Even if the big lake doesn’t lock up good, it’s rare that Jordan Bay doesn’t freeze. Assuming there is enough ice (I prefer at least 6-8 inches to snowmobile on), anglers will be jigging and setting traps for lake trout. This year they increased the slot limit size, to the partial delight of most anglers. I say partial delight because most all of us wish they would remove the slot size altogether and promote the removal of togue, which compete with our salmon. This year, the slot size went up from 23 inches to 26 inches, so that means you can keep any and all lake trout up to just under 26 inches, you must release any fish from 26-33 inches and you can keep one fish over 33 inches.

Sebago produces some good lakers and this summer I saw a good amount in the 5-6 pound range. While participating in the Trolling for the Troops function this summer, a whopper 37-inch 15-pounder was netted. In the winter, they still take the bait, so to speak, but this angler has better luck fishing actively by jigging compared to fishing sedentary traps. That’s not to say I don’t set traps – I do, to increase my odds of catching a fish – but jigging just seems to produce better results.
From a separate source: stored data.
-- ==== Sys2Proof/Machine/Hbm.lean ====
section
/-! DEFINITION. Upkeep of the HBM (08): scrub (R214), refresh and refresh management (R220–R222), row remap (R216–R218), stack
temperatures (R220, R225, R226), Sextant (R231–R233). -/

namespace Sys2Proof.Machine

/-! ### Scrub (R212–R214) -/

/-- The bursts of the twelve stacks. -/
def hbmBursts : Nat := 0xC000000000 / 32

/-- SCRUB_READ: errors come about in stored bursts; the scrubber reads one burst at class P3, and writes a corrected one back. A stack
under Sextant serves no scrubber (R231). -/
def doScrubRead (burst : Nat) (errors : List StoredError) (s : State) : Out :=
  if hbmBursts ≤ burst then .next s
  else if s.obj (Obj.STACK_STATE (decodeHbm (burst * 32)).stack) = 3 then .next (s.strikes errors)
  else
    let s := s.strikes errors
    let s' := s.noteError 3 burst
    match s.errAt burst with
    | .correctable _ => .next (s'.setErr burst .none)
    | _ => .next s'

/-- A write of SCRUB_PERIOD (R214). -/
def State.writeScrubPeriod (s : State) (v : Nat) : Wr := if v < 3600 then s.no 0x0809 else (s.setObj Obj.SCRUB_PERIOD v).ok

/-- A write of ROW_CE_THRESH (R217): a row group whose count has reached a lowered threshold meets the trigger (log 32). -/
def State.writeRowThresh (s : State) (v : Nat) : Wr :=
  ((reachedBy s.rowCe (max 1 (s.obj Obj.ROW_CE_THRESH)) (max 1 v)).foldl State.markGroup (s.setObj Obj.ROW_CE_THRESH v)).ok

/-- A write of LANE_CE_THRESH (R215): a lane whose count has reached a lowered threshold goes pending (log 32). -/
def State.writeLaneThresh (s : State) (v : Nat) : Wr :=
  ((reachedBy s.laneCe (s.obj Obj.LANE_CE_THRESH) v).foldl State.lanePend (s.setObj Obj.LANE_CE_THRESH v)).ok

/-- A write of HBM_RATE (R209): in force from the next start-up. -/
def State.writeHbmRate (s : State) (v : Nat) : Wr := if 1 < v then s.no 0x0809 else (s.setObj Obj.HBM_RATE v).ok

/-- A write of CBW_MAP_BASE0 or CBW_MAP_BASE1 (R227): 64 KiB aligned, and none while marks are checked. -/
def State.writeMapBase (s : State) (key v : Nat) : Wr :=
  if v % 65536 ≠ 0 ∨ 0xC000000000 ≤ v then s.no 0x0809
  else if s.obj Obj.CBW_ACTIVE = 1 then s.no 0x0805
  else (s.setObj key v).ok

/-! ### Refresh (R220–R222) -/

/-- The banks of the module and the stack of each. -/
def hbmBanks : Nat := 12 * 32 * 32
def stackOfBank (b : Nat) : Nat := b / 1024

/-- The bound of Table 8-2 on a class's blocking, in ns, at the rate in force. -/
def blockBound (cls rate : Nat) : Nat :=
  match cls with
  | 0 => if rate = 0 then 420 else 430
  | 1 => if rate = 0 then 500 else 530
  | 2 => if rate = 0 then 4500 else 4600
  | _ => if rate = 0 then 440 else 460

/-- A blocking that a stack records (R224): the largest of its class, and an entry in the log for one beyond the bound, less the 4 µs
that a remap may add (R218). -/
def State.blocked (stack : Nat) (s : State) (b : Blocking) : State :=
  if 4 ≤ b.cls then s
  else
    let s := s.setObj (Obj.MAX_BLOCK stack b.cls) (max (s.obj (Obj.MAX_BLOCK stack b.cls)) (min (2 ^ 32 - 1) b.ns))
    if blockBound b.cls (s.obj Obj.HBM_RATE_ACTIVE) < b.ns - (if b.remap then 4000 else 0) then
      s.logEvent .hbmBlocked 0 (srcCode 2 stack) 0xFFFF (b.ns + b.cls * 2 ^ 32)
    else s

/-- A stack's upkeep. -/
def State.stack (s : State) (n : Nat) : StackUnit := Sparse.get (fun _ => StackUnit.reset) s.stackUnits n

/-- The state with a stack's upkeep set. -/
def State.setStack (s : State) (n : Nat) (u : StackUnit) : State :=
  { s with stackUnits := Sparse.set (fun _ => StackUnit.reset) s.stackUnits n u }

/-- A bank's rolling activation count (R222). -/
def State.actsOf (s : State) (bank : Nat) : Nat := Sparse.get (fun _ => 0) (s.stack (stackOfBank bank)).acts bank

/-- The state with a bank's rolling activation count set. -/
def State.setActs (s : State) (bank n : Nat) : State :=
  let u := s.stack (stackOfBank bank)
  s.setStack (stackOfBank bank) { u with acts := Sparse.set (fun _ => 0) u.acts bank n }

/-- A bank's count with the activates of an upkeep command added: at the maximum management threshold the controller holds further
ones until the bank has been managed (R222). -/
def State.activated (s : State) (bank n : Nat) : Nat := min (max Config.rfmMax (s.actsOf bank)) (s.actsOf bank + n)

/-- REFRESH (R220, R221): a bank's refresh falls due. While P0 or P1 requests wait for the bank it is postponed, four times at
most; a refresh on an idle bank makes up for those postponed, and lowers the bank's activation count (R222, log 45). With it come the
blockings that the bank's stack has measured since the last (R224, log 46). -/
def doRefresh (u : Upkeep) (busy : Bool) (s : State) : Out :=
  if hbmBanks ≤ u.bank then .next s
  else
    let s := u.blocked.foldl (State.blocked (stackOfBank u.bank)) s
    let n := Sparse.get (fun _ => 0) s.postponed u.bank
    let n' := if busy then min 4 (n + 1) else 0
    let a := s.activated u.bank u.acts
    .next ({ s with postponed := Sparse.set (fun _ => 0) s.postponed u.bank n' }.setActs u.bank (if busy ∧ n < 4 then a else a - Config.rfmRefresh))

/-- REFRESH_MANAGEMENT (R222): a bank whose activation count has reached the initial management threshold gets a refresh-management
command, which is counted and lowers the count by that threshold (log 45). -/
def doRefreshManagement (u : Upkeep) (s : State) : Out :=
  if hbmBanks ≤ u.bank then .next s
  else
    let s := u.blocked.foldl (State.blocked (stackOfBank u.bank)) s
    let a := s.activated u.bank u.acts
    if a < Config.rfmInitial then .next (s.setActs u.bank a)
    else .next ((s.setActs u.bank (a - Config.rfmInitial)).count 64 (Obj.RFM_COUNT (stackOfBank u.bank)) 1)

/-! ### Row remap (R216–R219) -/

/-- The bursts of a row group that hold an error. -/
def State.groupErrors (s : State) (g : Nat) : List Nat :=
  (s.errs.filter (fun e => decide (e.1 * 32 < 0xC000000000) && (decodeHbm (e.1 * 32)).group == g)).map (·.1)

/-- A row group is copied into a held-back group of its bank, and the table entry switched (R218): the copy reads it at class P3, what
the code can correct is corrected, and an uncorrectable burst keeps its error (R508). -/
def State.remapGroup (s : State) (g : Nat) : State :=
  if s.remapsOf (bankOfGroup g) < 64 then
    let bad := s.groupErrors g
    let s := bad.foldl (fun t u => t.noteError 3 u) s
    let s := { s with
      marked := s.marked.filter (fun x => x != g), remaps := s.remaps ++ [g]
      errs := s.errs.filter (fun e => !(bad.contains e.1 && (match e.2 with | .correctable _ => true | _ => false))) }
    ((s.count 32 (Obj.REMAPS_USED (stackOfGroup g)) 1).stackHealth (stackOfGroup g) 4).flashWrite
  else s

/-- The remaps of a step commit (R217). -/
def State.remapMarked (s : State) : State := s.marked.foldl State.remapGroup s

/-- ROW_REMAP (R217, R218): a group that waits is remapped at once while no job runs; the entry of a commit remaps all that wait. -/
def doRowRemap (group : Nat) (s : State) : Out :=
  if hbmBanks * 4096 ≤ group then .next s
  else if s.obj Obj.STEP_STATE = 0 ∧ group ∈ s.marked then .next (s.remapGroup group) else .next s

/-! ### Stack temperatures (R220, R225, R226) -/

/-- The refresh rate that a temperature asks for (R220). -/
def State.refreshRate (s : State) (n : Nat) (t : Int) : State :=
  let u := s.stack n
  if 850 < t then (s.setStack n { u with coolAt := none }).setObj (Obj.REFRESH_X2 n) 1
  else if s.obj (Obj.REFRESH_X2 n) = 1 then
    let c := heldSince u.coolAt s.now (decide (t ≤ 820))
    if heldFor c s.now 10000000 then (s.setStack n { u with coolAt := none }).setObj (Obj.REFRESH_X2 n) 0
    else s.setStack n { u with coolAt := c }
  else s

/-- A stack's two sensor paths read (R225): the higher valid reading, or 97 °C once none has been valid for 1 ms. -/
def State.readStack (s : State) (n : Nat) (r : Option Int × Option Int) : State :=
  match hottest (r.1.toList ++ r.2.toList) with
  | some t => ((s.setStack n { s.stack n with seenAt := s.now }).setObj (Obj.STACK_TEMP n) (ofSigned 32 t)).refreshRate n t
  | none =>
    if (s.stack n).seenAt + 1000000 ≤ s.now then
      ((s.setObj (Obj.STACK_TEMP n) 970).stackHealth n 0x40).refreshRate n 970
    else s

/-- The hottest stack of a die. -/
def State.hottestStack (s : State) (die : Nat) : Int :=
  (List.range 6).foldl (fun m i => max m (toSigned 32 (s.obj (Obj.STACK_TEMP (6 * die + i))))) (toSigned 32 (s.obj (Obj.STACK_TEMP (6 * die))))

/-- STACK_TEMP_READ (R220, R225, R226, R440). -/
def doStackTempRead (readings : List (Option Int × Option Int)) (s : State) : Out :=
  let s := ((readings.take 12).zipIdx).foldl (fun t r => t.readStack r.2 r.1) s
  let die (s : State) (d : Nat) : State := s.tempRequest d 6 stackRows (s.hottestStack d)
  let s := die (die s 0) 1
  .next (if 1000 ≤ max (s.hottestStack 0) (s.hottestStack 1) then s.post (.selfFence 0x6C01) else s)

/-! ### Sextant (R231–R233) -/

/-- The channels of a target, as stack × 16 + channel, ascending. -/
def sextantChannels (target : Nat) : List Nat := if bit target 8 then List.range 192 else [bits target 3 0 * 16 + bits target 7 4]

/-- The stacks of a target. -/
def sextantStacks (target : Nat) : List Nat := if bit target 8 then List.range 12 else [bits target 3 0]

/-- The state of every target stack set. -/
def State.setStacks (s : State) (target v : Nat) : State := (sextantStacks target).foldl (fun t n => t.setObj (Obj.STACK_STATE n) v) s

/-- SXT_CTRL = 1 (R231). -/
def State.sextantRun (s : State) : Wr :=
  if !s.noSliceHoldsCores ∨ s.sextant.isSome then s.no 0x0805
  else
    let target := s.obj Obj.SXT_TARGET
    let x : Sextant := { target, axis := s.obj Obj.SXT_AXIS, full := s.obj Obj.SXT_MODE == 1, since := s.now }
    (({ s with sextant := some x }.setStacks target 3).setObj Obj.SXT_STATE 1).ok

/-- SXT_CTRL = 2 (R233): the run is aborted, and writes that waited go on (R231). -/
def State.sextantAbort (s : State) : Wr :=
  match s.sextant with
  | some x => (({ s with sextant := none }.setStacks x.target 2).setObj Obj.SXT_STATE 3).releaseHeld.ok
  | none => s.no 0x0805

/-- A write of SXT_CTRL. -/
def State.writeSxtCtrl (s : State) (v : Nat) : Wr :=
  if v = 1 then s.sextantRun else if v = 2 then s.sextantAbort else s.no 0x0809

/-- A write of the Sextant's settings (Table 8-5): twelve stacks, four axes, two modes. -/
def State.writeSxtSetting (s : State) (key v : Nat) : Wr :=
  if (key = Obj.SXT_AXIS ∧ 3 < v) ∨ (key = Obj.SXT_MODE ∧ 1 < v) ∨ (key = Obj.SXT_TARGET ∧ !bit v 8 ∧ 12 ≤ bits v 3 0) then s.no 0x0809
  else (s.setObj key v).ok

/-- Whether SXT_AXIS asks for the timing sweep, the reference sweep, or the supply steps (Table 8-5). -/
def sweepsTiming (axis : Nat) : Bool := axis == 0 || axis == 3
def sweepsReference (axis : Nat) : Bool := axis == 1 || axis == 3
def stepsSupply (axis : Nat) : Bool := axis == 2 || axis == 3

/-- Whether a lane passes R233 on the axes measured: each timing side, each reference side of at least 4 % in 0.5 % steps, and in the
full form each side of the sweeps at the two supply steps. -/
def marginPasses (m : LaneMargin) (full : Bool) (axis minUi : Nat) : Bool :=
  (!sweepsTiming axis || (decide (minUi ≤ m.left) && decide (minUi ≤ m.right))) &&
    (!sweepsReference axis || (decide (8 ≤ m.vlow) && decide (8 ≤ m.vhigh))) &&
    (!(full && stepsSupply axis) ||
      [m.lowLeft, m.lowRight, m.highLeft, m.highRight].all (fun x => decide (minUi ≤ x)))

/-- A lane that did not appear in the run's measurements has no margin. -/
def marginOf (l : List LaneMargin) (ch lane : Nat) : LaneMargin :=
  (l.find? (fun m => m.stack * 16 + m.channel == ch && m.lane == lane)).getD
    { stack := ch / 16, channel := ch % 16, lane, left := 0, right := 0, vlow := 0, vhigh := 0, lowLeft := 0, lowRight := 0
      highLeft := 0, highRight := 0 }

/-- The record of a channel (Table 8-4), 280 B. The fields of a sweep that the run did not make hold what nothing constrains: `open_`
are the bits that they take (log 43). -/
def channelRecord (l : List LaneMargin) (open_ ch rate : Nat) (full : Bool) (axis minUi : Nat) : List Byte :=
  let ms := (List.range 68).map (marginOf l ch)
  let failed := (ms.filter (fun m => !marginPasses m full axis minUi)).length
  let word (m : LaneMargin) : Nat :=
    let u := open_ / 2 ^ (32 * (68 * ch + m.lane))
    (if sweepsTiming axis then m.left % 256 + m.right % 256 * 2 ^ 8 else bits u 15 0) +
      (if sweepsReference axis then m.vlow % 256 + m.vhigh % 256 * 2 ^ 8 else bits u 31 16) * 2 ^ 16
  leBytes 8 (ch / 16 + ch % 16 * 2 ^ 4 + rate * 2 ^ 8 + failed * 2 ^ 16) ++ (ms.map (fun m => leBytes 4 (word m))).flatten

/-- Lanes that fail R233 go pending (R215). -/
def State.pendFailing (s : State) (full : Bool) (axis : Nat) (l : List LaneMargin) : State :=
  (l.filter (fun m => !marginPasses m full axis (s.obj Obj.SXT_MIN_UI) && decide (m.stack < 12) && decide (m.channel < 16) && decide (m.lane < 68))).foldl
    (fun t m => t.lanePend ((m.stack * 16 + m.channel) * 68 + m.lane)) s

/-- SXT_DONE (R232, R233): the run ends, SXT_RESULT is written, failing lanes go pending, and writes that waited go on (R231). -/
def doSxtDone (margins : List LaneMargin) (s : State) : Out :=
  match s.sextant with
  | none => .next s
  | some x =>
    let chs := sextantChannels x.target
    let l := (chs.map (fun ch => (List.range 68).map (marginOf margins ch))).flatten
    let rate := s.obj Obj.HBM_RATE_ACTIVE
    let open_ := if x.axis = 3 then 0 else Config.freeNat s.free
    let rec_ := (chs.map (fun ch => channelRecord margins open_ ch rate x.full x.axis (s.obj Obj.SXT_MIN_UI))).flatten
    let s := ({ s with sextant := none, free := s.free + 1 }.setStacks x.target 2).setObjs [(Obj.SXT_STATE, 2), (Obj.SXT_RESULT, leNat rec_)]
    .next (s.pendFailing x.full x.axis l).releaseHeld

/-- DOMAIN_POWER_GOOD with the short Sextant run that a stack's wake from off includes (R233, Table 16-2): lanes that fail go pending. -/
def doPowerGood (g : PowerGood) (s : State) : Out :=
  let stack := g.domain - 52
  let runs := decide (52 ≤ g.domain) && decide (g.domain < 64) && s.obj (Obj.STACK_STATE stack) == 0 &&
    s.power.waking.any (fun w => w.1 == g.domain)
  match doDomainPowerGood g.domain s with
  | .next t => .next (if runs then t.pendFailing false 3 (g.margins.filter (fun m => m.stack == stack)) else t)
  | o => o

end Sys2Proof.Machine
end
One of the best techniques for fishing Sebago Lake through the ice is to drill a hole and jig over it for 15-30 minutes. If you don’t see any results, move on to another spot. We all have our favorite jig lures, but I prefer a Swedish pimple tipped with a piece of sucker or shiner. Others espouse the airplane jig. Other swear by tube jigs. Whatever your lure of choice, jig it just off the bottom and hold on!

This year I invested in a Jaw Jacker style trap with the motor that jigs the bait for you. The electric motor lifts and drops the bait, hopefully giving it a more active appearance. If the fish takes the bait, the action of the Jaw Jacker sets the hook. I will be sure to report how this contraption works! Exercise caution anytime you are on the ice as conditions change – Sebago is known for some large pressure ridges and spring holes can create thin ice spots.